Goal of the exercise -> Using the records below, count the lines with "faults" in them. Give the number only.

START Records supplied

/-- The kinds of state that a command may change; where launches come before its instant, `launchParts` too. -/
def mayWrite : Instr → List Part
  | .resetNLow _ => raises ++ [.start, .loader, .check, .button, .mode, .bootp, .clk, .isl, .launches, .cvn, .halt, .quads, .bus, .stg, .mods, .seqs, .rings, .writers, .nobind, .cal, .therm, .hk, .fi, .mem, .conf, .swaps, .reload, .sup, .free]
  | .railFalling _ _ => raises ++ [.start, .loader, .check, .button, .mode, .bootp, .clk, .isl, .launches, .cvn, .halt, .quads, .bus, .stg, .mods, .seqs, .rings, .writers, .nobind, .cal, .therm, .hk, .fi, .mem, .conf, .swaps, .reload, .sup]
  | .resetRelease _ _ _ => [.start, .devState, .clk, .log, .mem]
  | .initComplete _ _ => raises ++ [.start, .loader, .bootp, .clk, .launches, .cvn, .mods, .mem]
  | .bootSettleExpiry => [.loader, .bootp, .arbs, .clk]
  | .bootTransactionDone _ => raises ++ [.start, .loader, .mode, .bootp, .mods, .cal, .therm, .fi, .mem, .reload]
  | .noImageRetry => [.start, .devState, .loader, .bootp, .arbs, .clk]
  | .mirrorBuilt => raises ++ [.start, .loader, .mode, .isl, .mods, .rings, .writers, .therm, .fi, .mem, .conf]
  | .startCheckDone => raises ++ [.start, .check, .mode, .isl, .launches, .cvn, .quads, .rings, .writers, .nobind, .mem]
  | .modeSample _ => [.start, .devState, .latch, .mode, .arbs, .clk, .mem]
  | .modeUnstableTimeout => [.start, .arbs, .clk, .log]
  | .strapChanged _ => [.start, .arbs, .log]
  | .joinTimeout => [.start, .mode, .arbs, .clk, .isl, .launches, .cvn, .halt, .mods, .seqs]
  | .runLaunch => raises ++ [.start, .mode, .clk, .isl, .halt, .quads, .bus, .mods, .seqs, .rings, .writers, .therm, .hk]
  | .svcDebounce _ => [.button]
  | .svcPress8s => [.start, .devState, .latch, .loader, .button, .bootp, .arbs, .clk, .cvn, .slots, .chans, .profs, .paths, .srcs, .col, .log, .sup]
  | .svcRampDone => [.start, .devState, .latch, .loader, .button, .bootp, .arbs, .clk, .cvn, .slots, .chans, .profs, .paths, .srcs, .col, .sup]
  | .svcHoldExpiry => raises ++ [.start, .loader, .check, .button, .mode, .bootp, .clk, .isl, .launches, .cvn, .halt, .quads, .bus, .stg, .mods, .seqs, .rings, .writers, .nobind, .cal, .therm, .hk, .fi, .mem, .conf, .swaps, .reload, .sup]
  | .timeFrameBoundary => raises ++ [.mode, .clk, .isl, .cvn, .mods, .therm, .hk]
  | .insertionSlot => [.clk, .cvn]
  | .timeFrameReceive _ => raises ++ [.clk, .isl, .launches, .cvn, .halt, .mods, .seqs, .free]
  | .frameStrobe => raises ++ [.clk, .isl, .launches, .halt]
  | .haltFrameReceive _ => [.arbs, .cvn, .halt, .mods, .seqs]
  | .modeFrameReceive _ => [.mode, .cvn]
  | .rollFrameReceive _ => [.start, .mode, .arbs, .clk, .isl, .launches, .cvn, .halt, .mods, .seqs, .log, .sup]
  | .joinRetryTimer => [.clk, .cvn]
  | .presentTimer => [.clk, .cvn]
  | .memberDropTimeout _ => [.clk, .cvn]
  | .overlayPropose => [.mode]
  | .leaderOverlayCheckDone => [.check, .mode, .arbs, .log, .alert]
  | .memberOverlayCheckDone => [.check, .mode, .arbs, .log, .alert]
  | .proposeTimeout => [.mode, .clk]
  | .modeDisagreeTimer => [.mode, .arbs, .clk, .log]
  | .launchRequest _ _ _ => raises ++ [.clk, .isl, .launches, .halt, .quads, .bus, .rings, .writers, .nobind, .therm, .conf]
  | .crossingMessage _ => raises ++ [.clk, .isl, .launches, .halt, .quads, .bus, .mods, .seqs, .rings, .writers, .nobind, .cal, .therm, .hk, .fi, .mem, .conf]
  | .crossingStall _ => raises ++ [.isl]
  | .xrefLost => [.cvn]
  | .xrefRestored => [.cvn]
  | .clockInvalid => raises ++ [.mode, .cvn]
  | .clockValid => [.cvn]
  | .leaderLostTimeout => raises ++ [.mode, .clk, .cvn]
  | .deputyTakeover => raises ++ [.mode, .clk, .cvn, .halt, .seqs]
  | .handbackSwitch => raises ++ [.clk, .cvn, .halt, .seqs]
  | .rivalLeader => raises ++ [.mode, .clk, .isl, .launches, .cvn, .halt, .mods, .seqs]
  | .haltPredict => [.mode, .arbs, .clk, .halt, .mods, .seqs]
  | .haltRampFix => [.mode, .arbs, .clk, .isl, .launches, .halt, .mods, .seqs, .log]
  | .haltRampDown => raises ++ [.clk, .isl, .halt]
  | .quietWindowStart => raises ++ [.loader, .check, .mode, .clk, .isl, .halt, .quads, .mods, .seqs, .rings, .writers, .nobind, .fi, .mem, .conf, .swaps, .reload]
  | .haltConversionStart => [.arbs, .clk, .halt, .quads]
  | .quietWindowEnd => [.arbs, .clk, .isl, .launches, .cvn, .halt, .slots, .quads, .chans, .profs, .paths, .mods, .seqs, .rings, .writers, .cal, .log]
  | .carrierReset _ => raises ++ [.isl, .quads, .mods, .seqs, .rings, .writers]
  | .carrierValley _ _ _ => raises ++ [.clk, .isl, .quads, .therm]
  | .carrierPeak _ => [.clk, .slots]
  | .blankingEnd _ _ => [.clk, .slots, .chans]
  | .upperCrossing _ _ => [.clk, .slots]
  | .tonMaxReached _ _ => [.clk, .slots]
  | .onTimeLimit _ _ => [.clk, .slots]
  | .deadTimeEnd _ => [.clk, .slots]
  | .lowerCrossing _ _ => [.clk, .slots]
  | .yOffCount _ => [.clk, .slots]
  | .slopeCompStep _ => [.clk, .slots]
  | .channelLimitAbove _ _ => [.slots, .chans]
  | .dfltHigh _ _ => raises ++ [.isl]
  | .readbackTestDone _ _ _ _ => raises ++ [.clk, .quads, .mods]
  | .streamResult _ _ _ => raises ++ [.clk, .isl, .quads, .bus, .mods, .rings, .writers, .nobind, .therm, .fi, .mem]
  | .modulatorStreamFault _ => raises ++ [.mods]
  | .inputBudgetArrival _ => raises ++ [.clk, .isl, .launches, .halt, .quads, .bus, .rings, .writers, .nobind, .therm, .conf]
  | .softStartTimeout _ => raises ++ [.clk]
  | .rampFactorUpdate => [.clk, .halt, .chans]
  | .rearmCheckDone _ => [.check, .arbs, .isl, .launches, .chans, .log, .alert]
  | .cutEndTimer _ => [.arbs, .clk, .isl, .chans, .log]
  | .pulseRampDown _ => [.clk, .chans]
  | .restStart _ => [.arbs, .clk, .isl, .halt, .slots, .chans, .profs, .paths, .log]
  | .restSampleEnd _ => [.clk, .profs]
  | .restEvaluation _ => raises ++ [.clk, .isl, .rings, .writers, .nobind]
  | .restEnd _ => [.clk, .slots, .chans, .profs, .paths]
  | .recTimeout _ => raises ++ [.clk]
  | .finTimeout _ => [.arbs, .clk, .isl, .slots, .chans, .profs, .paths, .rings, .writers, .nobind, .log]
  | .keepTimerExpiry _ => [.clk, .profs]
  | .snapshotDone _ => raises ++ [.clk, .isl, .halt, .mods, .rings, .writers, .nobind]
  | .staggerDeal => [.clk, .stg]
  | .staggerFrameStart => [.clk, .profs, .stg]
  | .staggerGainUpdate => [.clk, .isl, .stg]
  | .budgetUpdate => [.clk, .isl, .bus]
  | .vsysEvaluation => raises ++ [.clk, .isl, .quads, .bus]
  | .sysFreshnessExpiry _ => [.clk, .quads]
  | .handoverTimeout => raises ++ [.clk, .isl, .quads, .bus]
  | .returnTimeout => raises ++ [.clk, .isl, .quads, .bus]
  | .busStateArrival _ => raises ++ [.clk, .isl, .launches, .halt, .quads, .bus, .rings, .writers, .nobind, .therm, .conf]
  | .qualTimerExpiry _ => raises ++ [.clk, .isl, .quads, .bus]
  | .sourceComparatorAbove _ => raises ++ [.isl, .quads, .bus]
  | .halvingRelease => [.clk, .quads, .srcs, .bus]
  | .halvingSustained => raises ++ [.clk, .bus]
  | .sourceComparatorBelow _ => raises ++ [.isl, .quads, .bus]
  | .sourceGateCheckTimeout _ => raises ++ [.clk, .isl, .quads, .bus]
  | .sourceStuckTimeout _ => raises ++ [.clk]
  | .gateFeedbackLevel _ _ => raises ++ [.isl, .quads, .bus]
  | .pathGateCheckTimeout _ => raises ++ [.clk, .isl, .quads, .bus]
  | .gateRampComplete _ => raises ++ [.clk, .isl, .quads, .bus]
  | .presenceConfirmed _ => [.clk, .paths]
  | .stringLowTimeout _ => raises ++ [.clk, .isl, .quads, .bus]
  | .retryTimerExpiry _ => [.clk, .paths]
  | .instantTrip _ => raises ++ [.isl, .quads, .bus]
  | .collapseDetected _ => [.slots, .chans, .profs, .paths]
  | .collapseHoldEnd _ => [.clk, .chans, .paths]
  | .stuckOnTimeout _ => raises ++ [.clk, .isl, .quads, .bus]
  | .arbiterDecision _ => raises ++ [.loader, .bootp, .isl, .quads, .mods, .cal, .therm, .fi, .mem, .conf, .swaps, .sup]
  | .conversionDone _ _ _ => [.arbs, .clk, .isl, .mods, .seqs, .rings, .writers, .cal, .hk, .log, .fi, .mem]
  | .sequencerDelayExpiry _ => [.arbs, .clk, .mods, .seqs, .rings, .writers]
  | .ringRecordWrite _ => [.arbs, .rings, .writers, .log, .fi, .mem, .alert]
  | .calStepDone => [.loader, .arbs, .isl, .cal, .log, .fi, .mem, .conf, .alert]
  | .referenceImplausible _ => raises ++ [.hk]
  | .referenceChangeLaunch => [.arbs, .clk, .mods, .seqs, .cal, .hk, .log, .alert]
  | .thermalUpdate => raises ++ [.isl, .quads, .bus, .mods, .seqs, .rings, .writers, .nobind, .cal, .therm, .hk, .fi, .mem]
  | .tjArrival _ => raises ++ [.clk, .isl, .launches, .halt, .quads, .bus, .rings, .writers, .nobind, .therm, .conf]
  | .hkRoundStart => [.arbs, .clk, .hk]
  | .hkRoundComplete => raises ++ [.hk]
  | .oscillatorLost _ _ => raises ++ [.hk]
  | .faultRaise _ => raises ++ [.isl, .quads, .bus]
  | .rpathFault _ _ => raises ++ [.isl, .quads, .bus]
  | .rpathRestored _ => [.arbs, .faults, .log]
  | .recoveryGrant _ => [.arbs, .clk, .slots, .chans, .paths, .srcs, .faults, .col, .log]
  | .promotionWindowEnd _ => [.clk, .faults]
  | .logRecordWrite => [.arbs, .log, .fi, .mem]
  | .logSecondEnd => [.arbs, .clk, .faults, .col, .log]
  | .captureBufferComplete _ => raises ++ [.clk, .mods, .rings, .writers, .therm, .fi, .mem]
  | .fiDurationExpiry => raises ++ [.clk, .isl, .quads, .bus, .fi]
  | .newtRequest => raises ++ [.clk, .mods]
  | .swapCheckDone => [.loader, .check, .arbs, .slots, .mods, .log, .swaps, .reload, .alert]
  | .scrubStep _ => raises ++ [.clk, .mods, .therm, .mem]
  | .rowRemapDone => [.arbs, .log, .mem]
  | .correctionWindowExpiry _ _ => [.clk, .mem]
  | .reloadCheckDone => [.check, .arbs, .isl, .chans, .log, .reload, .alert]
  | .reloadStopDone => [.arbs, .mem, .reload]
  | .reloadStopTimeout => [.arbs, .clk, .isl, .slots, .chans, .profs, .paths, .log]
  | .reloadWriteDone => raises ++ [.isl, .launches, .mods, .rings, .writers, .therm, .fi, .mem, .reload]
  | .reloadRearmLaunch => raises ++ [.loader, .check, .clk, .isl, .quads, .mods, .seqs, .rings, .writers, .nobind, .fi, .mem, .conf, .swaps, .reload]
  | .armCheckDone => raises ++ [.start, .check, .isl, .launches, .cvn, .quads, .rings, .writers, .nobind]
  | .ackPollTimer => [.bootp, .arbs, .clk]
  | .pageWriteTimeout => [.start, .devState, .latch, .loader, .mode, .bootp, .arbs, .clk, .cal, .log, .mem, .reload, .alert]
  | .ident _ => [.arbs, .log, .fi, .sup]
  | .peek _ => raises ++ [.loader, .button, .mode, .bootp, .cvn, .halt, .mods, .seqs, .rings, .nobind, .therm, .hk, .fi, .mem, .sup]
  | .qLoReadLatch _ _ => [.profs]
  | .alertRead _ => raises ++ [.loader, .button, .mode, .bootp, .cvn, .halt, .mods, .seqs, .rings, .nobind, .therm, .hk, .fi, .mem, .sup]
  | .ringRead _ => raises ++ [.mods, .therm, .fi, .mem, .sup]
  | .logRead _ => raises ++ [.mods, .therm, .fi, .mem, .sup]
  | .ringAck _ => [.rings, .sup]
  | .logAck _ => [.log, .sup]
  | .clear _ => [.start, .mode, .isl, .cvn, .slots, .profs, .paths, .srcs, .mods, .therm, .hk, .caps, .sup]
  | .summary _ => [.arbs, .log, .fi, .sup]
  | .caravanSummary _ => [.arbs, .log, .fi, .sup]
  | .result _ => [.arbs, .log, .fi, .sup]
  | .serviceUnlock _ => [.sup]
  | .serviceLock _ => [.sup]
  | .write _ => raises ++ [.start, .mode, .isl, .cvn, .quads, .bus, .mods, .therm, .hk, .fi, .sup]
  | .writeNarrowI _ _ _ _ => raises ++ [.start, .mode, .isl, .cvn, .quads, .bus, .mods, .therm, .hk, .fi, .sup]
  | .writeNarrowV _ _ _ _ => raises ++ [.start, .mode, .isl, .cvn, .quads, .bus, .mods, .therm, .hk, .fi, .sup]
  | .writeHostStop _ _ _ => raises ++ [.start, .mode, .isl, .cvn, .quads, .bus, .mods, .therm, .hk, .fi, .sup]
  | .fiRsArm _ _ _ => raises ++ [.start, .mode, .isl, .cvn, .quads, .bus, .mods, .therm, .hk, .fi, .sup]
  | .fiPecArm _ _ => raises ++ [.start, .mode, .isl, .cvn, .quads, .bus, .mods, .therm, .hk, .fi, .sup]
  | .fiCrcArm _ _ => raises ++ [.start, .mode, .isl, .cvn, .quads, .bus, .mods, .therm, .hk, .fi, .sup]
  | .fiRailArm _ _ _ _ => raises ++ [.start, .mode, .isl, .cvn, .quads, .bus, .mods, .therm, .hk, .fi, .sup]
  | .armRegion _ => [.check, .sup]
  | .reloadRegion _ => [.loader, .bootp, .arbs, .reload, .sup]
  | .inject _ => [.arbs, .mods, .sup]
  | .calZero _ => [.arbs, .cal, .sup]
  | .calFull _ => [.arbs, .cal, .sup]
  | .calCommit _ => raises ++ [.loader, .bootp, .mods, .cal, .therm, .fi, .mem, .conf, .reload, .sup]
  | .nvmWrite _ => [.bootp, .arbs, .reload, .sup]
  | .nvmFetch _ => [.bootp, .arbs, .reload, .sup]
  | .nvmData _ => [.arbs, .log, .fi, .sup]
  | .unknownCommand _ => [.sup]
  | .busError => [.sup]
  | .clockLowTimeout => [.sup]
  | .unlockExpiry => [.clk, .sup]
  | .lockoutEnd => [.clk, .sup]
  | .alertResponseRead _ _ => [.arbs, .log, .fi, .sup, .alert]
  | .pollRoundStart => [.arbs, .clk, .sup]
  | .pollDone _ => [.arbs, .sup, .alert]
  | .alertLineTimeout => [.arbs]
  | .arbitrationLost _ => [.arbs, .sup]
  | .arbitrationBackoffEnd => [.clk, .sup]
  | .controllerBusStuck _ _ => [.start, .devState, .latch, .loader, .mode, .bootp, .arbs, .cal, .log, .mem, .reload, .sup, .alert]
  | .driverFaultCleared _ => raises
  | .referencePlausible _ => raises ++ [.hk]
  | .busFree _ => [.bootp, .sup]
  | .sourceComparatorBetween _ => raises ++ [.isl, .quads, .bus]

END Records supplied

Answer -> 4